Australian and NZ films! Easy, head to Saint-Tropez, cinema Le Star.
After 26 years of the Festival des Antipodes in the magnificent and legendary cinema on Place des Lices, it's undergoing a makeover, will reborn bigger, more modern, and worthy of the history of Saint-Tropez and cinema. While this renovation is underway, let's meet at Le Star cinema, ideally located near the superb Museum of the Gendarmerie and Cinema, where you can follow Louis de Funès in The Gendarme of Saint-Tropez, swim with the sublime Romy Schneider in The Swimming Pool, or dance furiously with Brigitte Bardot in And God Created Woman. And upon leaving the Museum, you can head straight to the ends of the world to explore not enough known fabulous antipodean cinematography and let your curiosity carry you away to discover Australian and New Zealand films, the immensity of this Terra Australis, the telluric energy of the country with the long white cloud through a wide range of feature-length and short films, documentaries, encounters, and of course, a beautiful exhibition this year in a place full of charm and history, the Vasserot washhouse. Many thanks to Céline Emery-Demion (Red Dunes Gallery, Mougins) and her eclectic and refined selection of pictorial works by Aboriginal peoples.

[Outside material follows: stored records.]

-- ==== Sys2Proof/Machine/Segments.lean ====
section
/-! DEFINITION. The segment manager: the health map's working copy, counts, windows and wear rotation (R165 to R172). -/

namespace Sys2Proof.Machine

/-- The event-hub source of SEG[p] and IADC[p] (R390). -/
def srcSeg (p : Nat) : Nat := 0x420 + 0x80 * (p / 32) + p % 32

def Chip.swUpd (s : Chip) (p sw : Nat) (f : SwitchHw → SwitchHw) : Chip := { s with switches := s.switches.upd (2 * p + sw) f }

/-- The installed count of a switch that IDENT reported; 0 before (R187). -/
def Chip.segInst (s : Chip) (p sw : Nat) : Nat := if sw = 0 then (s.phases.get p).hsn else (s.phases.get p).lsn

/-- The key of byte b of a switch's map (R170). -/
def mapKey (p sw b : Nat) : Nat := 256 * (32 * p + 16 * sw) + b

/-- The state of a segment; beyond the installed count it is retired (R170). -/
def Chip.segCode (s : Chip) (p sw seg : Nat) : Nat :=
  let n := s.segInst p sw
  if n != 0 && decide (n ≤ seg) then 3 else (s.mapBytes.get (mapKey p sw (seg / 4))).toNat / 4 ^ (seg % 4) % 4

/-- A byte of a switch's map (R170). -/
def Chip.mapByte (s : Chip) (p sw b : Nat) : Nat :=
  (List.range 4).foldl (fun a k => a + 4 ^ k * s.segCode p sw (4 * b + k)) 0

/-- The segments of a switch's tile that are installed and not masked. -/
def Chip.tileUsable (s : Chip) (p sw j : Nat) : Nat :=
  ((List.range 1024).filter fun k => decide (1024 * j + k < s.segInst p sw) && decide (s.segCode p sw (1024 * j + k) < 2)).length

/-- The usable segments of a switch: installed, good or weak, and not in a tile that is sent masked (R168, R180, R496). -/
def Chip.segUsable (s : Chip) (p sw : Nat) : Nat :=
  let lost := ((List.range 16).filter fun j => s.badTiles.contains (32 * p + 16 * sw + j)).foldl (fun a j => a + s.tileUsable p sw j) 0
  let n := s.segInst p sw
  let b0 := mapKey p sw 0
  let masked := (s.mapBytes.entries.filter fun e => decide (b0 ≤ e.1) && decide (e.1 < b0 + 4096)).foldl (fun a e =>
    a + ((List.range 4).filter fun k =>
      decide (4 * (e.1 - b0) + k < n) && decide (2 ≤ e.2.toNat / 4 ^ k % 4)).length) 0
  n - masked - lost

/-- The first segment at or after w, cyclically, that satisfies a test; w itself when none does. -/
def Chip.segSeek (s : Chip) (p sw w : Nat) (ok : Nat → Bool) : Nat :=
  let n := s.segInst p sw
  (((List.range n).map fun k => (w + k) % n).find? fun g => ok (s.segCode p sw g)).getD w

/-- The lane of a phase's stage (R182). -/
def laneOf (p : Nat) : Nat := 4 * dieOf p + p % 32 / 8

def Chip.laneUpd (s : Chip) (k : Nat) (f : LaneHw → LaneHw) : Chip := { s with stbLanes := s.stbLanes.upd k f }

/-- Maximal runs of chunks that hold only good segments go as one FILL frame, every other chunk in full (R191). `run` is the run that is open. -/
def Chip.mapFrames (s : Chip) (p sw : Nat) (good : Nat → Bool) : List Nat → Option (Nat × Nat) → List StbJob
  | [], none => []
  | [], some (c, k) => [.mapw (p % 8) sw c (some (0, k))]
  | c :: l, run =>
    if good c then
      match run with
      | some (b, k) => if b + k + 1 = c then s.mapFrames p sw good l (some (b, k + 1))
        else .mapw (p % 8) sw b (some (0, k)) :: s.mapFrames p sw good l (some (c, 0))
      | none => s.mapFrames p sw good l (some (c, 0))
    else
      match run with
      | some (b, k) => .mapw (p % 8) sw b (some (0, k)) :: .mapw (p % 8) sw c none :: s.mapFrames p sw good l none
      | none => .mapw (p % 8) sw c none :: s.mapFrames p sw good l none

/-- A chunk holds only good segments, and its tile passes its check (R191, R496). -/
def Chip.chunkGood (s : Chip) (p sw c : Nat) : Bool := !s.badTiles.contains (32 * p + 16 * sw + c / 8) && (List.range 32).all fun k => s.mapByte p sw (32 * c + k) == 0

/-- Queues on the lane what a present stage's switches owe, unless a write is on its way (R167, R193). -/
def Chip.segPump (s : Chip) (p : Nat) : Chip :=
  let a := s.switches.get (2 * p)
  let b := s.switches.get (2 * p + 1)
  let hs := a.due || !a.chunks.isEmpty
  let ls := b.due || !b.chunks.isEmpty
  if !s.stagePresent p || (s.phases.get p).inflight || !(hs || ls) then s
  else
    let jobs := a.chunks.map (fun c => StbJob.mapw (p % 8) 0 c none) ++ b.chunks.map (fun c => StbJob.mapw (p % 8) 1 c none)
      ++ [StbJob.cntw (p % 8) hs ls]
    let t := (s.swUpd p 0 fun w => { w with due := false, chunks := [] }).swUpd p 1 fun w => { w with due := false, chunks := [] }
    (t.phUpd p fun h => { h with inflight := true }).laneUpd (laneOf p) fun q => { q with segQ := q.segQ ++ jobs }

/-- A switch is to have a count (R167). -/
def Chip.segSetC (s : Chip) (p sw c : Nat) : Chip :=
  if (s.switches.get (2 * p + sw)).wantC = c then s else s.swUpd p sw fun w => { w with wantC := c, due := true }

/-- USE follows the map (R180). -/
def Chip.segUseShow (s : Chip) (p : Nat) : Chip := (s.put (SEG.USE_HS p) (s.segUsable p 0)).put (SEG.USE_LS p) (s.segUsable p 1)

/-- A switch of an owned phase has fewer usable segments than MINUSE ÷ 256 of the installed count (R164). -/
def Chip.segShort (s : Chip) (p : Nat) : Bool :=
  match s.owner p with
  | none => false
  | some n => [0, 1].any fun sw => decide (s.segUsable p sw * 256 < s.get (SEGL.USEMIN_MINUSE n) * s.segInst p sw)

/-- USE follows the map, and a phase with too few usable segments is lost (R164, R180). -/
def Chip.segUseRefresh (s : Chip) (p : Nat) : Chip :=
  let t := s.segUseShow p
  if t.stagePresent p && t.segShort p then t.phaseLost p 3 0 else t

/-- Marks a tile of the health map as changed (R172). -/
def Chip.tileDirty (s : Chip) (tile : Nat) (failed : Bool) : Chip :=
  let d := dieOf (tile / 32)
  match s.dirtyTiles.get tile with
  | some e =>
    { s with dirtyTiles := s.dirtyTiles.set tile (some ⟨if failed && !e.failed then s.now else e.since, e.failed || failed⟩) }
  | none =>
    let t := { s with dirtyTiles := s.dirtyTiles.set tile (some ⟨s.now, failed⟩) }
    t.put (SEGP.MAPST_DIRTY d) (t.get (SEGP.MAPST_DIRTY d) + 1)

/-- A segment takes a state in the working copy; its stage is sent the usability change (R171, R193). -/
def Chip.segWrite (s : Chip) (p sw seg code : Nat) : Chip :=
  let k := mapKey p sw (seg / 4)
  let t := { s with mapBytes := s.mapBytes.set k (BitVec.ofNat 8 ((s.mapBytes.get k).toNat
    - (s.mapBytes.get k).toNat / 4 ^ (seg % 4) % 4 * 4 ^ (seg % 4) + code * 4 ^ (seg % 4))) }
  let t := t.tileDirty (k / 256) (code == 2)
  t.swUpd p sw fun w => { w with due := true, chunks := if w.chunks.contains (seg / 128) then w.chunks else w.chunks ++ [seg / 128] }

/-- The detail word of 0x0130 and 0x0131 (R494). -/
def segDetail (sw seg : Nat) : Word := BitVec.ofNat 32 (sw * 2 ^ 31 + seg)

/-- A stage reports a segment fault or an imbalance (R171). -/
def Chip.segReport (s : Chip) (p sw seg : Nat) (imbalance : Bool) : Chip :=
  let d := dieOf p
  let toFailed (t : Chip) := (((t.segWrite p sw seg 2).event (SEG.EVT_FAILF p) (SEG.EVTCNT_FAILCNT p) (srcSeg p)).raise
    ⟨0x0131, p, segDetail sw seg⟩).segUseRefresh p |>.segPump p
  match imbalance, s.segCode p sw seg with
  | true, 0 => (((s.segWrite p sw seg 1).event (SEG.EVT_WEAKF p) (SEG.EVTCNT_WEAKCNT p) (srcSeg p)).raise
      ⟨0x0130, p, segDetail sw seg⟩).segPump p
  | true, 1 => if s.bit (SEGP.CTRL_WK2F d) then toFailed s else s.inc (SEG.EVTCNT_WEAKCNT p)
  | true, _ => s.inc (SEG.EVTCNT_WEAKCNT p)
  | false, 0 | false, 1 => toFailed s
  | false, _ => s.inc (SEG.EVTCNT_FAILCNT p)

/-- SEGMENT_RETIRE: a range of a switch's segments is retired, up to the end of the switch (R171, R181). -/
def Chip.segRetire (s : Chip) (p : Nat) : Chip :=
  let sw := s.get (SEG.RETIRE_SW p)
  let first := s.get (SEG.RETIRE_FIRST p)
  let n := s.get (SEG.RETIRE_NUM p)
  let segs := ((List.range (min n (16384 - first))).map (first + ·)).filter fun g => s.segCode p sw g != 3
  let t := s.forEach segs fun g u => u.segWrite p sw g 3
  let t := segs.foldl (fun u _ => u.event (SEG.EVT_RETF p) (SEG.EVTCNT_RETCNT p) (srcSeg p)) t
  if segs.isEmpty then t else (t.segUseRefresh p).segPump p

/-- The table of loop n in force; without one every count is the whole switch (R165). -/
def Chip.segTable (s : Chip) (n : Nat) : List (Nat × Nat × Nat) :=
  let t := (s.loopPh.get n).table
  if t.isEmpty then [(0, 256, 256)] else t

/-- Row k's threshold. -/
def rowIth (t : List (Nat × Nat × Nat)) (k : Nat) : Nat := ((t[k]?).getD (0, 256, 256)).1

/-- The region for an average current (R166). -/
def nextRegion (t : List (Nat × Nat × Nat)) (hys k : Nat) (iavg : Int) : Nat :=
  let top (f : Nat → Bool) := ((List.range t.length).filter f).foldl max 0
  let up := top fun j => decide (((rowIth t j : Nat) : Int) ≤ iavg)
  if k < up then up
  else if iavg < ((rowIth t k : Nat) : Int) - hys then top fun j => decide (((rowIth t j : Nat) : Int) - hys ≤ iavg)
  else k

/-- The count that a region wants of a switch, and whether the usable count limits it (R166). -/
def Chip.segWanted (s : Chip) (n p sw region : Nat) : Nat × Bool :=
  let row := ((s.segTable n)[region]?).getD (0, 256, 256)
  let inst := s.segInst p sw
  let use := s.segUsable p sw
  if !s.bit (SEGL.CTRL_SEGAUTO n) || s.get (LOOP.STATUS_STATE n) != 2 || s.get (PHSL.STATUS_PROC n) == 3 then (use, false)
  else
    let f := if sw = 0 then row.2.1 else row.2.2
    let c := max 1 ((f * inst + 255) / 256)
    (min c use, decide (use < c))

/-- The region register and the wanted counts of phase p follow its IAVG: increases at once, decreases after the dwell, which a rise that still wants fewer than are in force does not restart (R166, R167; DESIGN CHOICE, log entry 195). -/
def Chip.segUpdate (s : Chip) (n p : Nat) (iavg : Int) : Chip :=
  let k := s.get (SEG.STAT_REGION p)
  let r := max (nextRegion (s.segTable n) (s.get (SEGL.CFG_HYS n)) k iavg) (s.loopPh.get n).floorReg
  let t := s.put (SEG.STAT_REGION p) r
  let a := t.segWanted n p 0 r
  let b := t.segWanted n p 1 r
  let ca := (t.switches.get (2 * p)).wantC
  let cb := (t.switches.get (2 * p + 1)).wantC
  let clip (u : Chip) (on : Bool) : Chip := if on then u.event (SEG.EVT_CLIPF p) (SEG.EVTCNT_CLIPCNT p) (srcSeg p) else u
  let t := clip (clip t a.2) b.2
  let t := t.segSetC p 0 (max a.1 (min ca (t.segUsable p 0)))
  let t := t.segSetC p 1 (max b.1 (min cb (t.segUsable p 1)))
  let lower := decide (a.1 < ca) || decide (b.1 < cb)
  let t := t.phUpd p fun h => { h with lowSince := if lower then (match h.lowSince with | some x => some x | none => some t.now) else none }
  t.segPump p

/-- SEGMENT_DECREASE_DWELL: counts are lowered only of an active phase, while no procedure runs on its loop (R167). -/
def Chip.segDecrease (s : Chip) (p : Nat) : Chip :=
  match s.owner p, (s.phases.get p).lowSince with
  | some n, some x =>
    if x + orOne (s.get (SEGL.ROT_SDWELL n)) ≤ s.now && s.get (PHSL.STATUS_PROC n) == 0 && s.get (PHS.STATE_ROLE p) == 3 then
      let r := s.get (SEG.STAT_REGION p)
      let t := (s.segSetC p 0 (s.segWanted n p 0 r).1).segSetC p 1 (s.segWanted n p 1 r).1
      (t.phUpd p fun h => { h with lowSince := none }).segPump p
    else s
  | _, _ => s

/-- Wear rotation acts on a switch of an active phase (R169, R181). -/
def Chip.rotOn (s : Chip) (p sw : Nat) : Bool :=
  match s.owner p with
  | none => false
  | some n =>
    let role := s.get (PHS.STATE_ROLE p)
    (role == 2 || role == 3 || role == 4) && s.stagePresent p && s.get (PHSL.STATUS_PROC n) != 3
      && s.get (SEGL.ROT_ROTINT n) != 0 && decide ((s.switches.get (2 * p + sw)).wantC < s.segUsable p sw) && s.segInst p sw != 0

/-- The number of rotation instants of phase p up to count x: every ROTINT ms, at most 10,000, the 32 phases of a die spread over the interval (R169). They are counted from the counter's zero: DESIGN CHOICE, log entry 171. -/
def Chip.rotSlot (s : Chip) (n p x : Nat) : Nat :=
  let i := 1000 * min 10000 (orOne (s.get (SEGL.ROT_ROTINT n)))
  (x + i - p % 32 * i / 32) / i

/-- WEAR_ROTATION: a rotation instant since the last rotation; the window start of the switch advances (R169). -/
def Chip.wearRotate (s : Chip) (p sw : Nat) : Chip :=
  match s.owner p with
  | none => s
  | some n =>
    let inst := s.segInst p sw
    let w := s.switches.get (2 * p + sw)
    if !s.rotOn p sw || !decide (s.rotSlot n p w.rotLast < s.rotSlot n p s.now) then s
    else
      let w' := s.segSeek p sw ((w.wantW + orOne (s.get (SEGL.CFG_ROTSTEP n))) % inst) (· != 3)
      (s.swUpd p sw fun h => { h with wantW := w', due := true, rotLast := s.now }).segPump p

/-- The table in the BP registers (R165, R179). -/
def Chip.bpTable (s : Chip) (n : Nat) : List (Nat × Nat × Nat) :=
  (List.range 8).map fun k => (s.get (SEGL.BP_ITH n k), s.get (SEGL.BP_HSF n k), s.get (SEGL.BP_LSF n k))

/-- The rules a table must keep (R165). -/
def tableOk (fmin : Nat) (t : List (Nat × Nat × Nat)) : Bool :=
  rowIth t 0 == 0
    && (t.zip t.tail).all (fun x => decide (x.1.1 < x.2.1) && decide (x.1.2.1 ≤ x.2.2.1) && decide (x.1.2.2 ≤ x.2.2.2))
    && t.all fun r => decide (fmin ≤ r.2.1) && decide (r.2.1 ≤ 256) && decide (fmin ≤ r.2.2) && decide (r.2.2 ≤ 256)

/-- SEG_TABLE_SUBMIT: the eight rows are taken, or the table before stays (R165). -/
def Chip.tableSubmit (s : Chip) (n : Nat) : Chip :=
  let t := s.bpTable n
  if tableOk (s.get (SEGL.USEMIN_FMIN n)) t then s.lpUpd n fun h => { h with tableNext := some t }
  else s.event (SEGL.CTRL_TBLERRF n) (SEGL.CTRL_TBLERRCNT n) (0x160 + n)

/-- A table submitted takes effect at a balance update (R165). -/
def Chip.tableTake (s : Chip) (n : Nat) : Chip :=
  match (s.loopPh.get n).tableNext with
  | some t => s.lpUpd n fun h => { h with table := t, tableNext := none }
  | none => s

/-- Every active phase's counts rise to all usable segments (R163). -/
def Chip.segRaiseAll (s : Chip) (n : Nat) : Chip :=
  s.forEach (s.loopPh.get n).act fun p t =>
    ((t.segSetC p 0 (t.segUsable p 0)).segSetC p 1 (t.segUsable p 1)).segPump p

end Sys2Proof.Machine
end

To whet your appetite, let's sneak a few insider tips about this 2025 edition. One of the pillars of this program, the Antipodes Juniors selection, always present, will once again feature around fifteen short films in competition, presented to the insight of nearly a hundred high school students, from the Lycée du Golfe de Saint-Tropez, the Lycée de Lorgues, and the Lycée de La Coudoulière, who traditionally make up a serious jury, aware of its responsibility to select the recipient of the Nicolas Baudin Prize.

With or without you
And among the works that will arrive in Saint-Tropez, taking you on a journey to Australia, are two films that echo each other, one darker, the other brighter, but both equally moving: He Ain't Heavy by David Vincent-Smith, which received the 2025 Cannes Ecrans Séniors Prize in May, and With or Without You by Kelly Schilling, which will be screened in the presence of its producers, Su Armstrong and Brian Rosen. Natalie Bailey's powerful, piquant comedy Audrey, starring Jackie van Beek as an exuberant mother dreaming of becoming a movie star and who decides to replace her injured daughter! Saara Lamberg's astonishing, ironic, and sensitive new film Coma, which puts us in the shoes of a person in a coma who hears everything but can't respond. Tori Garrett's beautiful and serious film Don't Tell, about abuse in the church, a subject that is sure to resonate in France as well. And who knows, maybe even a great premiere. And on the New Zealand side, an immersion in the 1950s and a reformatory for maladjusted young girls relocated to an abandoned island with the superb We Were Dangerous by Josephine Stewart Te-Whui.

Ellis Park
Not forgetting the documentaries, and our ‘Coup de Coeur’, Ellis Park by Justin Kurzel, discovered at the Melbourne Film Festival, which takes us on a journey with Nick Cave's sidekick, musician Warren Ellis, who shows us his world and the amazing shelter for animals rescued from traffickers or accidents that he created with passionate veterinarian Fenke den Haas in Sumatra. Also, in the presence of the director, This Jungo Life, a unique, intimate, and human documentary shot with an iPhone by Australian David Fedele, gets up close and personal with young refugees and asylum seekers from Sudan who live and sleep on the streets in Morocco, forced to flee violence and instability in Libya and unable to return home because of the ongoing war.
But shh, we won't tell you everything right away! So, see you in Saint-Tropez from October 16 to 19 at the Le Star cinema for an exceptional 27th edition of the Festival des Antipodes.